In the data below, the answer is the run of lines from the line containing "bits pa 18 12" through the line containing "valid (R381). -/", both included; print it exactly and nothing else.

### Given entries ###

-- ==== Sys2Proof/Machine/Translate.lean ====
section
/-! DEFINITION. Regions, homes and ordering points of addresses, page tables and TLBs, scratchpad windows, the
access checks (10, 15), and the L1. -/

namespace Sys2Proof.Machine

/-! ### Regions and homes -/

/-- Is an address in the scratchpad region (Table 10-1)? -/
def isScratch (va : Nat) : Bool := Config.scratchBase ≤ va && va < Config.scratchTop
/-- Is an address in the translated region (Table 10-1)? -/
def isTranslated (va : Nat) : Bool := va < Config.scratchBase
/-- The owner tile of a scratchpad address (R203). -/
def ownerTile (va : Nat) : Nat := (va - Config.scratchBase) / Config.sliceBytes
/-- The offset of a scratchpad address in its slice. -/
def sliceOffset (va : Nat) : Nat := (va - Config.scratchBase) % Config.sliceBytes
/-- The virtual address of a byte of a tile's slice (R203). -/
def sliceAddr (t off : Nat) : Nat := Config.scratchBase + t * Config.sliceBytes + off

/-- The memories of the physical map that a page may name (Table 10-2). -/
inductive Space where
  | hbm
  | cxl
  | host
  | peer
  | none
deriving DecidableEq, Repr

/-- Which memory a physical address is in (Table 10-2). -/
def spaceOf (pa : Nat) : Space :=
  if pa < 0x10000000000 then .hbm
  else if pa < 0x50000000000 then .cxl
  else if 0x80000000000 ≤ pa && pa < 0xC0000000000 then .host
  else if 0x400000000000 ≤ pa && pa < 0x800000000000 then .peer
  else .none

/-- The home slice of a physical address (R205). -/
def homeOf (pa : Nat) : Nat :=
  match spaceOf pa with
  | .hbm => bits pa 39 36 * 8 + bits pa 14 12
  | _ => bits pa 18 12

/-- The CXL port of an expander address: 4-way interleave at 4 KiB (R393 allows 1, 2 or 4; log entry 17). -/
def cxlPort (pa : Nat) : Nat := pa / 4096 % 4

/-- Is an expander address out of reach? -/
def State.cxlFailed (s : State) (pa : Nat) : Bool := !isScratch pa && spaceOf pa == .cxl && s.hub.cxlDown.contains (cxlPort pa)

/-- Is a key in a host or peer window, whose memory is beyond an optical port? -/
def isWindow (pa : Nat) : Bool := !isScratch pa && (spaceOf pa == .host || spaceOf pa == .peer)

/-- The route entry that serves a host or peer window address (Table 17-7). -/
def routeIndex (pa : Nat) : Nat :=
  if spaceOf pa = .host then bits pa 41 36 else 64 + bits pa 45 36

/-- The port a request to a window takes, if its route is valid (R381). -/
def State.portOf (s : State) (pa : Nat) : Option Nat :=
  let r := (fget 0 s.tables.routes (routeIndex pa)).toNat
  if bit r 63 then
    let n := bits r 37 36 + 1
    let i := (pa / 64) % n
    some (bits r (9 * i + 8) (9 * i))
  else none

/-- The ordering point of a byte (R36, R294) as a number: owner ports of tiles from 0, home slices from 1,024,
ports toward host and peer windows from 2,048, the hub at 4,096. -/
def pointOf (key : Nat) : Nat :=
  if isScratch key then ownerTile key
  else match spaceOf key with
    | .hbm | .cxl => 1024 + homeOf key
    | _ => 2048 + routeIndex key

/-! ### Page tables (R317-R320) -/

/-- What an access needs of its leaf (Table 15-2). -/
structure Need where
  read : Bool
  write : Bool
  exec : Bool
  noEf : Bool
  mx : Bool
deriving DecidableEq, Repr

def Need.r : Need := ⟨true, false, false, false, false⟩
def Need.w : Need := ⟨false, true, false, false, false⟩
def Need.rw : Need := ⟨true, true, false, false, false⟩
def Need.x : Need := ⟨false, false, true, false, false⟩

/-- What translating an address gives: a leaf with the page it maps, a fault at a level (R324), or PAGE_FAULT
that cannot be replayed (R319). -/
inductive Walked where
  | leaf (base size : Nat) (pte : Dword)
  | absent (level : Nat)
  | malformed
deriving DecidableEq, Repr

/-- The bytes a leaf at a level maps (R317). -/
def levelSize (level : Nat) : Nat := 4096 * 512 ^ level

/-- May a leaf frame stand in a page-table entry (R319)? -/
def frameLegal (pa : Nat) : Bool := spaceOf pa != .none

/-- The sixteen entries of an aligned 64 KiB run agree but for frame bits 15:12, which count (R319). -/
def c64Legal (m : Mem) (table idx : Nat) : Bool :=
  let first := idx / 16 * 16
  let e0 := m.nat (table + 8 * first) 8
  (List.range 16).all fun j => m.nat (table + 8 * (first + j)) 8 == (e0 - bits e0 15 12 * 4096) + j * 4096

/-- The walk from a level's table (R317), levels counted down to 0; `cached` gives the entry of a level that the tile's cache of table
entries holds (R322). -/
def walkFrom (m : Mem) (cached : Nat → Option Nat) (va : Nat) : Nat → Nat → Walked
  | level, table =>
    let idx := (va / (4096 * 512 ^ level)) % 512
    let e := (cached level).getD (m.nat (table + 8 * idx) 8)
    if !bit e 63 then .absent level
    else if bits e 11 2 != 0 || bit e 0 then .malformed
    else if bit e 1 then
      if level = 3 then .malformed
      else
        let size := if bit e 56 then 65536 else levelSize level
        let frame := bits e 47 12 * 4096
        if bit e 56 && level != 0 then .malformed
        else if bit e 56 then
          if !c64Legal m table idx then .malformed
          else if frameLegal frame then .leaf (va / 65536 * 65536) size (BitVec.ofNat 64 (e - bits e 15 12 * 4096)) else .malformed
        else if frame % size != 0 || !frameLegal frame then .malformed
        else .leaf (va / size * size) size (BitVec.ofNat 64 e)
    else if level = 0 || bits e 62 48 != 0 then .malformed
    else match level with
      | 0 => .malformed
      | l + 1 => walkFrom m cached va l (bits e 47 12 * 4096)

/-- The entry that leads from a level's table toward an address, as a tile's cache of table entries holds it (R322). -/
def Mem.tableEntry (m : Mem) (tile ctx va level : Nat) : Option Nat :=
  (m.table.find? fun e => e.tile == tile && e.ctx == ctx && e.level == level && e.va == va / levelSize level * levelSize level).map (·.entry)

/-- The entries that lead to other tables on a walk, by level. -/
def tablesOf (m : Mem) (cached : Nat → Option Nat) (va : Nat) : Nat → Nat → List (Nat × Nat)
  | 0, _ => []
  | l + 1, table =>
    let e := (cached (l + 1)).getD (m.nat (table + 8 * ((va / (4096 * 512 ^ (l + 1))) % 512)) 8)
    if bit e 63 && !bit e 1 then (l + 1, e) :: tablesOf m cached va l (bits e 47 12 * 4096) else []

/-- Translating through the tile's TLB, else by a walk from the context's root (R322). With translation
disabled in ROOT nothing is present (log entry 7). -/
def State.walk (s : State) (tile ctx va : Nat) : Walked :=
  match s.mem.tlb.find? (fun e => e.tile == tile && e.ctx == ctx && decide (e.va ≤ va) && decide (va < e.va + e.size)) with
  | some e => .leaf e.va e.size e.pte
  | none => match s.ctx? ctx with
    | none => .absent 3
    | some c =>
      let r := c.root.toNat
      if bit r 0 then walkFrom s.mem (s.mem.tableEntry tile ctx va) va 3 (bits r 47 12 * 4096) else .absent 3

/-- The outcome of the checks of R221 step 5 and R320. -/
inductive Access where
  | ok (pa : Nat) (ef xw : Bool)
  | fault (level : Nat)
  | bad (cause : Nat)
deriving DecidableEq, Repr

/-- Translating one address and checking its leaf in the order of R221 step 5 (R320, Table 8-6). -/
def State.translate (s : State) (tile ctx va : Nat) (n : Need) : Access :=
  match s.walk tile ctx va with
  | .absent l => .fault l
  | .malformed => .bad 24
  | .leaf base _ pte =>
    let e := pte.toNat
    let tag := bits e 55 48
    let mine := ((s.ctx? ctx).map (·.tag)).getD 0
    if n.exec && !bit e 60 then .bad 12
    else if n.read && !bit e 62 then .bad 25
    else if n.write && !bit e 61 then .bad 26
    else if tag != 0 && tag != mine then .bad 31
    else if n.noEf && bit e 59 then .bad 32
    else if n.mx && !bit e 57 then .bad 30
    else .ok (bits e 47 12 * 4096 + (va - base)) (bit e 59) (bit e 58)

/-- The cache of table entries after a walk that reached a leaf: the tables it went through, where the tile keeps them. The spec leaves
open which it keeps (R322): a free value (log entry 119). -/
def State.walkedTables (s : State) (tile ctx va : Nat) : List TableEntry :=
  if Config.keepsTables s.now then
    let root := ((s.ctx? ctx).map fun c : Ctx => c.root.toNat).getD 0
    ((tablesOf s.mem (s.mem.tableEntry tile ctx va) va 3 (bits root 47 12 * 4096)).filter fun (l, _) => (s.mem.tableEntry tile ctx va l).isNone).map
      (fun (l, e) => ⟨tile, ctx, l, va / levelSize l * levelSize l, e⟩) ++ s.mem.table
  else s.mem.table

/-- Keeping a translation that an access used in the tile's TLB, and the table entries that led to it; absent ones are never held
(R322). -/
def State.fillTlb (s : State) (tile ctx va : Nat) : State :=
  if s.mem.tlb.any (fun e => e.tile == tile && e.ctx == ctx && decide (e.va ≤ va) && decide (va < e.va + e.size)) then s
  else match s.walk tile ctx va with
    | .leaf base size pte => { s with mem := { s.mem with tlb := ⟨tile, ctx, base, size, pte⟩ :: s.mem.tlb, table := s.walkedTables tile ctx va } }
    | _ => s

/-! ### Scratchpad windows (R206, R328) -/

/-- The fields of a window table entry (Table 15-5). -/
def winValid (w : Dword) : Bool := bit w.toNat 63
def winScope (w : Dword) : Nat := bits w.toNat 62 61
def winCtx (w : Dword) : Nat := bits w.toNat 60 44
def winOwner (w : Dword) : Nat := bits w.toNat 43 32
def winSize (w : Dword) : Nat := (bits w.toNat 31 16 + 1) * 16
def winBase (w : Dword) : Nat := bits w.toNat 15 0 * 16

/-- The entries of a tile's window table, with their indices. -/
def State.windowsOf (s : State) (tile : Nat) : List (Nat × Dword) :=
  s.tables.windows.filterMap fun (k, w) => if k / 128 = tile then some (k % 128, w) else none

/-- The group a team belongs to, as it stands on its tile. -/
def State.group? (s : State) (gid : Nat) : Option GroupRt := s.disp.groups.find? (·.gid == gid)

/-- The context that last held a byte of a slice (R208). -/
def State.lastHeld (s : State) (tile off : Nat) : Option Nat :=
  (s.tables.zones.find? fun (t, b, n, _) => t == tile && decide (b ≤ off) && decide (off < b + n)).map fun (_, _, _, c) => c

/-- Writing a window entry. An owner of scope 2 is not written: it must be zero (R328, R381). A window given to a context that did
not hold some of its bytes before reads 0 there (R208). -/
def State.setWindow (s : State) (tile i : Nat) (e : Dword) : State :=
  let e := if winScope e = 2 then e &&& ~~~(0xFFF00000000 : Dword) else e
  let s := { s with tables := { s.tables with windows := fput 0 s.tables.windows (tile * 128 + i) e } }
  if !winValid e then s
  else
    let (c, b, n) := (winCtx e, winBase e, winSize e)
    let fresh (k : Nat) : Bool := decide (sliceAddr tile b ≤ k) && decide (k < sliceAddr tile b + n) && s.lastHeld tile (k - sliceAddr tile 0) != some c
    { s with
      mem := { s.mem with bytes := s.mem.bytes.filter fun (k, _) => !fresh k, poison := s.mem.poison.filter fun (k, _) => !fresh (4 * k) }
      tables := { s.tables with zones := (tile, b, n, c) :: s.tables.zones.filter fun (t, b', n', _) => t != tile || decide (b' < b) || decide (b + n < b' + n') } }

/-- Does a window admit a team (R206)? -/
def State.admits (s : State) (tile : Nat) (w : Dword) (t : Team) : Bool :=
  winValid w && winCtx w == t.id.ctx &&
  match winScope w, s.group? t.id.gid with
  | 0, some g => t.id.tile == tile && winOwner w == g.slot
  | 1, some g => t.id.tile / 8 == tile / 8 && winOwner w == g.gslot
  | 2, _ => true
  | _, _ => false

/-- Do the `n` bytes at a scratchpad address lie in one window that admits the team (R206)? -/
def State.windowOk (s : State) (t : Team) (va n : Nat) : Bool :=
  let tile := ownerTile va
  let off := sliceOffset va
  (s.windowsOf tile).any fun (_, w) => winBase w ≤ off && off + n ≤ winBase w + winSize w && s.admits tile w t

###

Exercise output:
  | _ => bits pa 18 12

/-- The CXL port of an expander address: 4-way interleave at 4 KiB (R393 allows 1, 2 or 4; log entry 17). -/
def cxlPort (pa : Nat) : Nat := pa / 4096 % 4

/-- Is an expander address out of reach? -/
def State.cxlFailed (s : State) (pa : Nat) : Bool := !isScratch pa && spaceOf pa == .cxl && s.hub.cxlDown.contains (cxlPort pa)

/-- Is a key in a host or peer window, whose memory is beyond an optical port? -/
def isWindow (pa : Nat) : Bool := !isScratch pa && (spaceOf pa == .host || spaceOf pa == .peer)

/-- The route entry that serves a host or peer window address (Table 17-7). -/
def routeIndex (pa : Nat) : Nat :=
  if spaceOf pa = .host then bits pa 41 36 else 64 + bits pa 45 36

/-- The port a request to a window takes, if its route is valid (R381). -/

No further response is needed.